Dataset prioritization activity is underway to determine the schedule and priority of onboarding other DAACs and NASA mission data into the Earthdata Cloud, based on criteria such as interoperability, mobility of data, turnaround time, and science value. The first cohort of data sets, from the Oak Ridge National Laboratory DAAC (ORNL DAAC), Goddard Earth Sciences Data and Information Services Center (GES DISC), and Land Processes DAAC (LP DAAC) have been selected and onboarding will begin in the first quarter of 2020. Going forward, additional cohorts will be selected on a yearly basis.
As Earth science data and computations move into the cloud, scientists will be able to do more than ever, enabling new science and application of large-scale analytics.
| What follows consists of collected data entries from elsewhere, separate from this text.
-- ==== Sys2Proof/Laws/Traps.lean ====
section
/-!
SUPPORT. Taking a trap and returning from one: what enterTrap, raise and trapReturn do when the handler may be entered.
-/

namespace Sys2Proof.Machine

@[simp] theorem record_thr (s : State) (st : Stream) (c : Byte) (p a : Word) (cmd : Option Cmd) (d : Byte) (e : Word) :
    (record s st c p a cmd d e).thr = s.thr := by
  simp only [record]; rfl

@[simp] theorem record_mem (s : State) (st : Stream) (c : Byte) (p a : Word) (cmd : Option Cmd) (d : Byte) (e : Word) :
    (record s st c p a cmd d e).mem = s.mem := by
  simp only [record]; rfl

/-- What entering the handler does to the thread (R219). -/
theorem entered_pc (t : Thread) (st : Stream) (cause : Byte) (tpc taddr : Word) :
    ((t.entered st cause tpc taddr).st st).pc = t.sys.tvec + BitVec.ofNat 64 (handlerOffset st) := by
  cases st <;> simp only [Thread.entered, Thread.modSt, Thread.setSt, Thread.st, otherStream, handlerOffset] <;> rfl

theorem entered_other (t : Thread) (st : Stream) (cause : Byte) (tpc taddr : Word) :
    ((t.entered st cause tpc taddr).st (otherStream st)).stopped = true ∧ ((t.entered st cause tpc taddr).st (otherStream st)).pc = (t.st (otherStream st)).pc := by
  cases st <;> simp only [Thread.entered, Thread.modSt, Thread.setSt, Thread.st, otherStream, and_self]

theorem entered_tcause (t : Thread) (st : Stream) (cause : Byte) (tpc taddr : Word) :
    (t.entered st cause tpc taddr).sys.tcause = BitVec.ofNat 64 (cause.toNat + handlerOffset st) := by
  cases st <;> simp only [Thread.entered, handlerOffset]

theorem entered_tstat (t : Thread) (st : Stream) (cause : Byte) (tpc taddr : Word) :
    (t.entered st cause tpc taddr).sys.tstat = { t.sys.tstat with plvl := t.sys.tstat.lvl, lvl := true, rdy := false } := by
  cases st <;> simp only [Thread.entered, Thread.modSt, Thread.setSt, Thread.st, otherStream]

/-- With a handler and a cause that has been read, trap entry does what Entered says (R219). -/
theorem enterTrap_entered {s : State} (h : CanEnter s) (st : Stream) (cause : Byte) (tpc taddr : Word) (cmd : Option Cmd) :
    Entered s (enterTrap s st cause tpc taddr cmd) st cause tpc taddr := by
  obtain ⟨h1, h2⟩ := h
  have c1 : (s.thr.sys.tstat.lvl && !s.thr.sys.tstat.rdy) = false := by
    rcases h2 with h2 | h2 <;> simp [h2]
  have c2 : (s.thr.sys.tvec == 0) = false := by simpa using h1
  simp only [enterTrap, c1, c2, Bool.false_eq_true, ↓reduceIte]
  generalize hx : record s st cause tpc taddr cmd 0 0 = x
  have e1 : x.thr = s.thr := by rw [← hx, record_thr]
  have e2 : x.mem = s.mem := by rw [← hx, record_mem]
  clear hx c1 c2
  refine ⟨?_, ?_, ?_, ?_, ?_, ?_, ?_, ?_, ?_, fun a => by rw [modThr_mem, e2]⟩ <;> rw [modThr_thr, e1]
  · exact entered_pc ..
  · exact entered_other ..
  · exact entered_tcause ..
  · rfl
  · rfl
  · rfl
  · exact entered_tstat ..
  · cases st <;> simp only [Thread.entered, Thread.modSt, Thread.setSt, otherStream, and_self]
  · cases st <;> simp only [Thread.entered, Thread.modSt, Thread.setSt, otherStream, and_self]

/-- Causes that raise does not hand to the handler at once (R221, R361, R379). -/
def special (c : Byte) : Bool := c == 0x02 || c == 0x0A || c == 0x0B || c == 0x0C

theorem raise_trapTo (s : State) (st : Stream) (cause : Byte) (tpc taddr : Word) (cmd : Option Cmd) (h : special cause = false) :
    raise s st cause tpc taddr cmd = trapTo s st cause tpc taddr cmd := by
  simp only [special, Bool.or_eq_false_iff] at h
  obtain ⟨⟨⟨h1, h2⟩, h3⟩, h4⟩ := h
  simp only [raise, unwinds, h1, h2, h3, h4, Bool.or_self, Bool.false_eq_true, ↓reduceIte]

/-- A cause of the execute stream enters the handler when no cause of the access stream waits (R119, R219). -/
theorem raise_entered {s : State} (h : CanEnter s) (ht : s.thr.trap = none) (cause : Byte) (tpc taddr : Word) (cmd : Option Cmd)
    (hc : special cause = false) : Entered s (raise s .execute cause tpc taddr cmd) .execute cause tpc taddr := by
  rw [raise_trapTo _ _ _ _ _ _ hc]
  unfold trapTo
  simp only [ht]
  exact enterTrap_entered h ..

/-- A cause of the access stream is kept until the execute stream stops, and with it the count of R26 stands still (R119, R219). -/
theorem raise_access (s : State) (cause : Byte) (tpc taddr : Word) (cmd : Option Cmd) (hc : special cause = false) :
    raise s .access cause tpc taddr cmd = modThr s fun t =>
      { t with trap := some (t.trap.getD { stream := .access, cause := cause, tpc := tpc, taddr := taddr }), countOff := true } :=
  raise_trapTo _ _ _ _ _ _ hc

end Sys2Proof.Machine
end

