@[simp] theorem joinEnsemble_mem (s : State) (t : Thread) (h : Word) : (joinEnsemble s t h).2.mem = s.mem := by
  unfold joinEnsemble; (repeat' split) <;> simp

@[simp] theorem quitEnsemble_mem (s : State) (t : Thread) (h : Word) : (quitEnsemble s t h).2.mem = s.mem := by
  unfold quitEnsemble; (repeat' split) <;> simp

@[simp] theorem arrive_mem (s : State) (t : Thread) (h : Word) : (arrive s t h).2.mem = s.mem := by unfold arrive; (repeat' split) <;> simp
@[simp] theorem finishEbar_mem (d : Reg) (h : Word) (v : Word) (s : State) : (finishEbar d h v s).mem = s.mem := by simp [finishEbar]

/-! ### Regions -/

@[simp] theorem haltTeam_mem (s : State) (t : Thread) : (haltTeam s t).mem = s.mem := rfl
@[simp] theorem closeRegion_mem (s : State) : (closeRegion s).mem = s.mem := rfl
@[simp] theorem beginDrain_mem (s : State) : (beginDrain s).mem = s.mem := by simp [beginDrain]
@[simp] theorem endDrain_mem (s : State) : (endDrain s).mem = s.mem := by simp [endDrain]
@[simp] theorem requestCommit_mem (s : State) (seq : Word) : (requestCommit s seq).2.mem = s.mem := by fun_cases requestCommit <;> simp +zetaDelta
@[simp] theorem noteLocate_mem (s : State) (n : Bool) (ea : Word) : (noteLocate s n ea).mem = s.mem := by unfold noteLocate; (repeat' split) <;> simp

/-! ### Engines -/

@[simp] theorem ranVector_mem (s : State) : (ranVector s).mem = s.mem := rfl
@[simp] theorem ranMatrix_mem (s : State) : (ranMatrix s).mem = s.mem := rfl
@[simp] theorem storeTile_mem (s : State) (e : Extent) (f : Wide) (x : Shape) (vals : List Nat) : (storeTile s e f x vals).mem = s.mem := rfl
@[simp] theorem commandFault_mem (s : State) (c : Cmd) (cause : Byte) (taddr : Word) (drop : Thread → Thread) :
    (commandFault s c cause taddr drop).mem = s.mem := by
  simp [commandFault]

/-! ### Pages, frames and granules -/

@[simp] theorem rereadWaits_mem (s : State) (p va len : Nat) : (rereadWaits s p va len).mem = s.mem := by simp [rereadWaits]
@[simp] theorem shootDown_mem (s : State) (p va len : Nat) : (shootDown s p va len).mem = s.mem := by simp [shootDown]
@[simp] theorem copyFrame_mem (s : State) (pa : Nat) : (copyFrame s pa).mem = s.mem := rfl
@[simp] theorem copyGranule_mem (s : State) : (copyGranule s).mem = s.mem := by unfold copyGranule; split <;> simp

/-! ### Connections -/

@[simp] theorem sendNak_mem (s : State) (port chan : Nat) (node : Word) (apsn : Word32) (reason retry : Nat) :
    (sendNak s port chan node apsn reason retry).mem = s.mem :=
  rfl

@[simp] theorem transmit_mem (s : State) (id i : Nat) : (transmit s id i).mem = s.mem := by unfold transmit; split <;> simp
@[simp] theorem sendData_mem (s : State) (id : Nat) (payload : Payload) : (sendData s id payload).mem = s.mem := by unfold sendData; split <;> simp
@[simp] theorem replyTo_mem (s : State) (conn : Nat) (payload : List Byte) : (replyTo s conn payload).mem = s.mem := by
  unfold replyTo; (repeat' split) <;> simp

@[simp] theorem startConn_mem (s : State) (port : Nat) (node : Word) (chan : Nat) (isOpen : Bool) (win : Nat) :
    (startConn s port node chan isOpen win).mem = s.mem := by
  unfold startConn; split <;> simp

@[simp] theorem openTo_mem (s : State) (port : Nat) (node : Word) (chan : Nat) : (openTo s port node chan).mem = s.mem := by simp [openTo]
@[simp] theorem sendPeer_mem (s : State) (port : Nat) (node : Word) (chan : Nat) (x : PeerMsg) : (sendPeer s port node chan x).mem = s.mem := by
  fun_cases sendPeer <;> simp +zetaDelta

@[simp] theorem resultTo_mem (s : State) (r : HRec) (st : Status) (data : List Byte) : (resultTo s r st data).mem = s.mem := by simp [resultTo]
@[simp] theorem dropFrame_mem (s : State) : (dropFrame s).mem = s.mem := rfl
@[simp] theorem sendAck_mem (s : State) (c : Conn) : (sendAck s c).mem = s.mem := rfl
The Earthdata Cloud will create opportunities for innovation around new services, such as sequencing data to support machine learning and artificial intelligence.
The Earthdata Cloud will also improve the efficiency of data systems operations, increase user autonomy, maximize flexibility, and offer shared services and controls. Researchers and commercial users of NASA Earth Science data will have increased opportunity to access and process large quantities of data quickly, allowing new types of research and analysis. Data that was previously geographically dispersed will now be accessible via the cloud, saving time and resources. Moving data to the cloud brings numerous benefits for both data users and EOSDIS, including:
- Easy access: Data users will be able to access data directly in the cloud, removing the need to download volumes of data for use.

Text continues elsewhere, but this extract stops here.